• _WHAT THE EXERCISE ASKS_
Your answer must be every line of the data below that holds the string "rewindWaits", copied exactly.

(Saved entries)
# # # #
-- ==== Sys2Proof/Machine/Frames.lean ====
section
/-! DEFINITION. Context frames: the pools, saving a gang and restoring it, partial eviction and long faults (17 R371-R378;
05 R137, R138). -/

namespace Sys2Proof.Machine

/-! ### The pools (R372) -/

/-- The frames of a column's pool that are not in use, ascending (R372). -/
def State.freeFrames (s : State) (col : Nat) : List Nat :=
  (List.range (field (s.sysGet SysReg.frmpool col) 63 48)).filter fun n => !(s.la.frames.any fun f => decide (f.col = col ∧ f.num = n))

/-- The frame of a gang's record given back, and the record with it. -/
def State.dropSaved (s : State) (gid : Nat) : State :=
  { s with la := { s.la with
    saved := s.la.saved.filter fun g => g.gid ≠ gid
    frames := s.la.frames.filter fun f => f.use ≠ .gang gid } }

/-- The record of a gang that is being saved, or is saved. -/
def State.saved? (s : State) (gid : Nat) : Option Saved := s.la.saved.find? fun g => g.gid = gid

/-! ### Saving (R373-R375) -/

/-- A gang begins to be saved: the lowest free frame of its column is taken, with the STATE bits the frame will have; nothing
where no frame is free (R372). -/
def State.startSave (s : State) (gid bits wkey : Nat) : State :=
  let c : CtxId := .gang gid
  let x := s.ctx c
  let col := s.colOf c
  if !x.live ∨ x.saving then s
  else
    match (s.freeFrames col).head? with
    | none => s
    | some n =>
      let la := { s.la with
        frames := s.la.frames ++ [⟨col, n, .gang gid⟩]
        saved := s.la.saved ++ [⟨gid, x.handle, col, n, bits, x.age, x.regCode, wkey, [], [], [], [], [], [], []⟩] }
      ({ s with la := la } : State).modCtx c fun x => { x with saving := true }

/-- STATE bits added to the saves of a launch that are in progress, and to the frames of those that are done (R373, R382). -/
def State.markSaves (s : State) (h : Word64) (bits : Nat) : State :=
  let mine := s.la.saved.filter fun g => g.handle = h
  let s1 := (mine.filter Saved.sealed).foldl (fun s g =>
    s.homeWrite (s.frameBase g.col g.frame + 4) (leBytes 1 (g.state ||| bits))) s
  let mark (g : Saved) : Saved := if g.handle = h then { g with state := g.state ||| bits } else g
  { s1 with la := { s1.la with saved := s1.la.saved.map mark } }

/-- A write of a range at module scope has to wait: a lease of one of its lines is live (09 R230). -/
def State.rangeLeased (s : State) (a n : Nat) : Bool :=
  s.ms.regions.any fun r => decide (r.base < a + n ∧ a < r.base + r.size ∧ s.ns < r.leaseEnd)

/-- A module-scope acquire of a range has to wait: releases of narrower scopes to it are to be published first (R372; 13 R306). -/
def State.rangeMarked (s : State) (a n : Nat) : Bool :=
  s.ms.marks.any fun k => decide (k.pa < a + n ∧ a < k.pa + k.n) && s.markOpen k

/-- The 128 KiB of a saved gang's frame. -/
def State.frameOf (s : State) (g : Saved) : Nat := s.frameBase g.col g.frame

/-- Everything that must be over before a gang's frame is sealed: its results, its operations and their fates, its writes at module scope,
its fences, and the blocking instructions that are not issued again (02 R71; 13 R301; R370, R375). -/
def State.sealable (s : State) (c : CtxId) : Bool :=
  let x := s.ctx c
  x.wbs.isEmpty && !(s.ms.ops.any fun o => o.ctx = c) && !(s.ms.fwd.any fun f => f.ctx = c) && (SMap.keys x.lanes).all fun l =>
    (match (x.lane l).wait with
     | .op _ _ => false
     | .launch _ _ _ _ _ => false
     | .trap _ _ _ _ => false
     | _ => true) && !((x.lane l).fences.any (s.fenceLive c l))

/-- A lane's wait in an instruction that is issued again after the restore (R375; 11 R272). -/
def Wait.rewinds : Wait → Bool
  | .clasp _ _ _ _ _ _ _ => true
  | .push _ => true
  | _ => false

/-- The waits of a gang about to be sealed: clasp waits and pushes stand at their words again, lanes of their paths that have
their results move on, and a migration fault's lanes stand at their words (R375, R376). -/
def State.rewindWaits (s : State) (c : CtxId) : State :=
  let x := s.ctx c
  let peers := maskOf fun l => match (x.lane l).wait with
    | .peers _ => true
    | _ => false
  let x1 := x.modLanes (SMap.keys x.lanes) fun _ y =>
    if y.wait.rewinds then { y with wait := .none, rewound := true }
    else match y.wait with
      | .page _ _ => { y with wait := .none }
      | _ => y
  let en := { s.en with pushes := s.en.pushes.filter fun p => CtxId.gang p.gid ≠ c }
  (({ s with en := en } : State).setCtx c x1).passWord c peers

/-- A register block of a new size taken over: registers at and above it are discarded (R137). -/
def Ctx.resize (c : Ctx) (code base : Nat) : Ctx :=
  let n := blockRegs code
  { c with
    regCode := code
    regBase := base
    g := c.g.filter fun p => decide (p.1 % 256 < n)
    e := c.e.filter fun p => decide (p.1 % 256 < n) }

/-- The oldest hold that waits for a regx is over (02 R63, R65). -/
def endHold (clk : Nat) : List Hold → List Hold
  | [] => []
  | h :: r => if h.due.isNone then { h with due := some clk } :: r else h :: endHold clk r

/-- The answer of a regx on its lanes, its slot free, and its PD hold over (R137, R138). -/
def State.answerRegx (s : State) (c : CtxId) (q : RegxReq) (v : Nat) : State :=
  let res := match q.reg with
    | some r => (lanesOf q.lanes).flatMap fun l => regRes l r v 1
    | none => []
  (((s.land c res).freeSlotBit c q.lanes q.slot).modCtx c fun x =>
    { (if q.pd then x.modLanes (lanesOf q.lanes) fun _ y => { y with holds := endHold (s.clk c) y.holds } else x) with
      regx := x.regx.tail })

/-- The requests of regx answered before the frame is sealed; the block of the last one's size is granted with the restore
(R138, R375; log 22). -/
def State.settleRegx (c : CtxId) : Nat → State → State
  | 0, s => s
  | n + 1, s =>
    match (s.ctx c).regx with
    | [] => s
    | q :: _ =>
      let old := (s.ctx c).regCode
      State.settleRegx c n ((s.answerRegx c q old).modCtx c fun x => x.resize q.code x.regBase)

/-- Bytes 0-31 of a thread entry (R374). -/
def Lane.entry (x : Lane) (n : Nat) : List Byte :=
  leBytes 8 x.hdr.toNat ++ leBytes 2 x.idx ++ leBytes 1 x.p.toNat ++
  leBytes 1 (bit x.act + 2 * bit x.exited + 4 * bit x.heldRcv + 8 * bit x.heldRb + 16 * bit x.trig + 32 * bit x.rewound) ++
  leBytes 1 x.sub ++ leBytes 1 0 ++ leBytes 2 n ++ leBytes 4 x.tid.toNat ++ leBytes 4 x.cx.toNat ++ leBytes 4 x.cy.toNat ++
  leBytes 4 x.team.toNat

/-- The state byte of a sub-gang entry (R374). -/
def SubState.code : SubState → Nat
  | .none => 0
  | .parked => 1
  | .dormant => 2
  | .resumed => 3

/-- Bytes 0-31 of a sub-gang entry (R374). -/
def Sub.entry (u : Sub) : List Byte :=
  leBytes 1 u.st.code ++ leBytes 1 u.code ++ leBytes 6 0 ++ leBytes 8 u.mask.toNat ++ leBytes 8 u.hdr.toNat ++ leBytes 2 u.idx ++
  leBytes 6 0

/-- The E bits of a lane (R373). -/
def Ctx.emptyBits (c : Ctx) (l : Nat) : Nat :=
  (c.e.filter fun p => p.2 && decide (p.1 / 256 = l)).foldl (fun v p => v + 2 ^ (p.1 % 256)) 0

/-- The pieces of a gang's frame, by offset, with `n` registers of each lane; the other bytes are 0 (R373). The age is the clock; that a
`yield` set it stays beside the frame (06 R152; log 22). E bits are written for every lane, with a thread or without. -/
def Ctx.framePieces (c : Ctx) (g : Saved) (n : Nat → Nat) (t : Word64) : List (Nat × List Byte) :=
  let subs := (List.range 16).map (· + 1) |>.filter fun j => decide ((c.sub j).st ≠ .none)
  [(0, leBytes 4 g.gid ++ leBytes 1 (g.state ||| 1) ++ leBytes 1 c.regCode ++ leBytes 1 c.rcv.length ++ leBytes 1 subs.length ++
      leBytes 8 c.handle.toNat ++ leBytes 8 (c.age / 2) ++ leBytes 4 c.fp.toNat ++ leBytes 4 0 ++ leBytes 8 g.wkey ++ leBytes 8 0 ++
      leBytes 8 t.toNat)] ++
  (c.k.map fun p => (0x40 + 8 * p.1, leBytes 8 p.2.toNat)) ++
  (c.rcv.reverse.mapIdx fun i r => (0xC0 + 16 * i, leBytes 8 r.hdr.toNat ++ leBytes 8 r.mask.toNat)) ++
  ((List.range 16).map fun i => (0x200 + 32 * i, leBytes 32 (c.recSlot 0 i).toNat)) ++
  ((SMap.keys c.lanes).map fun l => (0x400 + 32 * l, (c.lane l).entry (n l))) ++
  (((List.range 64).filter fun l => c.emptyBits l ≠ 0).map fun l => (0xC00 + 32 * l, leBytes 32 (c.emptyBits l))) ++
  (subs.map fun j => (0x1400 + 32 * (j - 1), (c.sub j).entry)) ++
  (subs.flatMap fun j => (List.range 16).map fun i => (0x2000 + 512 * (j - 1) + 32 * i, leBytes 32 (c.recSlot j i).toNat)) ++
  ((c.g.filter fun p => decide (p.1 % 256 < n (p.1 / 256))).map fun p => (0x4000 + 256 * (p.1 % 256) + 4 * (p.1 / 256), leBytes 4 p.2.toNat))

/-- A frame, or other whole lines, cleared before it is written: no cache keeps a copy (09 R226). -/
def State.clearRange (s : State) (a n : Nat) : State :=
  let inside (x : Nat) : Bool := decide (a ≤ x ∧ x < a + n)
  let clean (r : Region) : Region := if inside r.base then { r with owner := none, sharers := 0 } else r
  ({ s with ms := { s.ms with l1 := s.ms.l1.filter fun l => !inside (128 * l.line), regions := s.ms.regions.map clean } } : State).zeroFill
    a n

/-- The header of a block, as the instruction cache or memory has it. -/
def State.codeHeader (s : State) (c : CtxId) (hdr : Word64) : Header :=
  match s.peekHeader (s.cacheOf c) hdr.toNat with
  | some w => Header.ofWord w
  | none =>
    match s.walk hdr.toNat with
    | some l => Header.ofWord (BitVec.ofNat 64 (s.homeNat (l.flat hdr.toNat) 8))
    | none => Header.ofWord 0

/-- LIVE of the block a lane's PC lies in (02 R51): of the header it holds, or, where it has not fetched one that is valid, every
register. -/
def State.liveOfLane (s : State) (c : CtxId) (l : Nat) : Nat :=
  let y := (s.ctx c).lane l
  let h := match (if y.fresh then none else y.hw) with
    | some w => Header.ofWord w
    | none => s.codeHeader c y.hdr
  if h.valid then h.live else 224

/-- A gang's frame sealed: the gang leaves its slot and block (R373-R375). -/
def State.sealGang (s : State) (g : Saved) : State :=
  let c : CtxId := .gang g.gid
  let n0 := (s.ctx c).blockSize
  let s1 := State.settleRegx c 64 (s.rewindWaits c)
  let x := s1.ctx c
  let base := s1.frameBase g.col g.frame
  if !okRange base (2 ^ 17) then { s1 with stuck := some .absentMemory }
  else
    let s2 := ((x.framePieces g (fun l => min (min n0 x.blockSize) (s1.liveOfLane c l)) (BitVec.ofNat 64 s1.ns)).foldl (fun s p => s.storeHome (base + p.1) p.2)
      (s1.clearRange base (2 ^ 17)))
    let fails := (SMap.keys x.lanes).flatMap fun l => (x.lane l).fails.map fun f => (l, f)
    let atHdr := (SMap.keys x.subs).filter fun j => (x.sub j).atHeader
    let stalls := (SMap.keys x.lanes).filterMap fun l => (x.lane l).stalled.map fun t => (l, t.1, t.2)
    let checked := (SMap.keys x.lanes).filter fun l => decide ((x.lane l).idx = 0) && !(x.lane l).fresh
    let g1 : Saved := { g with
      state := g.state ||| 1, age := x.age, regs := x.regCode, fails := fails, hdrSubs := atHdr, stalls := stalls, checked := checked
      owes := (SMap.keys x.lanes).map fun l => (l, (x.lane l).owes)
      limits := x.rcv.reverse.map fun r => r.due.map fun d => d - s1.clk c }
    let la := { s2.la with saved := s2.la.saved.map fun q => if q.gid = g.gid then g1 else q }
    (({ s2 with la := la } : State).setCtx c Ctx.none).dropWaiters

/-! ### Restoring (R375, R378) -/

/-- Bytes of a frame as a number. -/
def State.frameNat (s : State) (base off n : Nat) : Nat := s.hwNat (base + off) n

/-- A sub-gang entry read back, without a gang slot. -/
def State.readSub (s : State) (base j : Nat) : Sub :=
  let a := 0x1400 + 32 * (j - 1)
  let st := s.frameNat base a 1
  let hdr : Word64 := BitVec.ofNat 64 (s.frameNat base (a + 16) 8)
  let code := s.frameNat base (a + 1) 1
  let idx := s.frameNat base (a + 24) 2
  let bad := match s.walk hdr.toNat with
    | some l => !headerOk (BitVec.ofNat 64 (s.homeNat (l.flat hdr.toNat) 8))
    | none => false
  ⟨if st = 1 then .parked else if st = 2 then .dormant else if st = 3 then .resumed else .none, code,
    BitVec.ofNat 64 (s.frameNat base (a + 8) 8), hdr, idx, none,
    decide (idx = 0) && (decide (code = trapTarget) || (decide (code = trapIllegal) && bad))⟩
# # # #
• _OUTPUT OF THE TASK_
def State.rewindWaits (s : State) (c : CtxId) : State :=
  let s1 := State.settleRegx c 64 (s.rewindWaits c)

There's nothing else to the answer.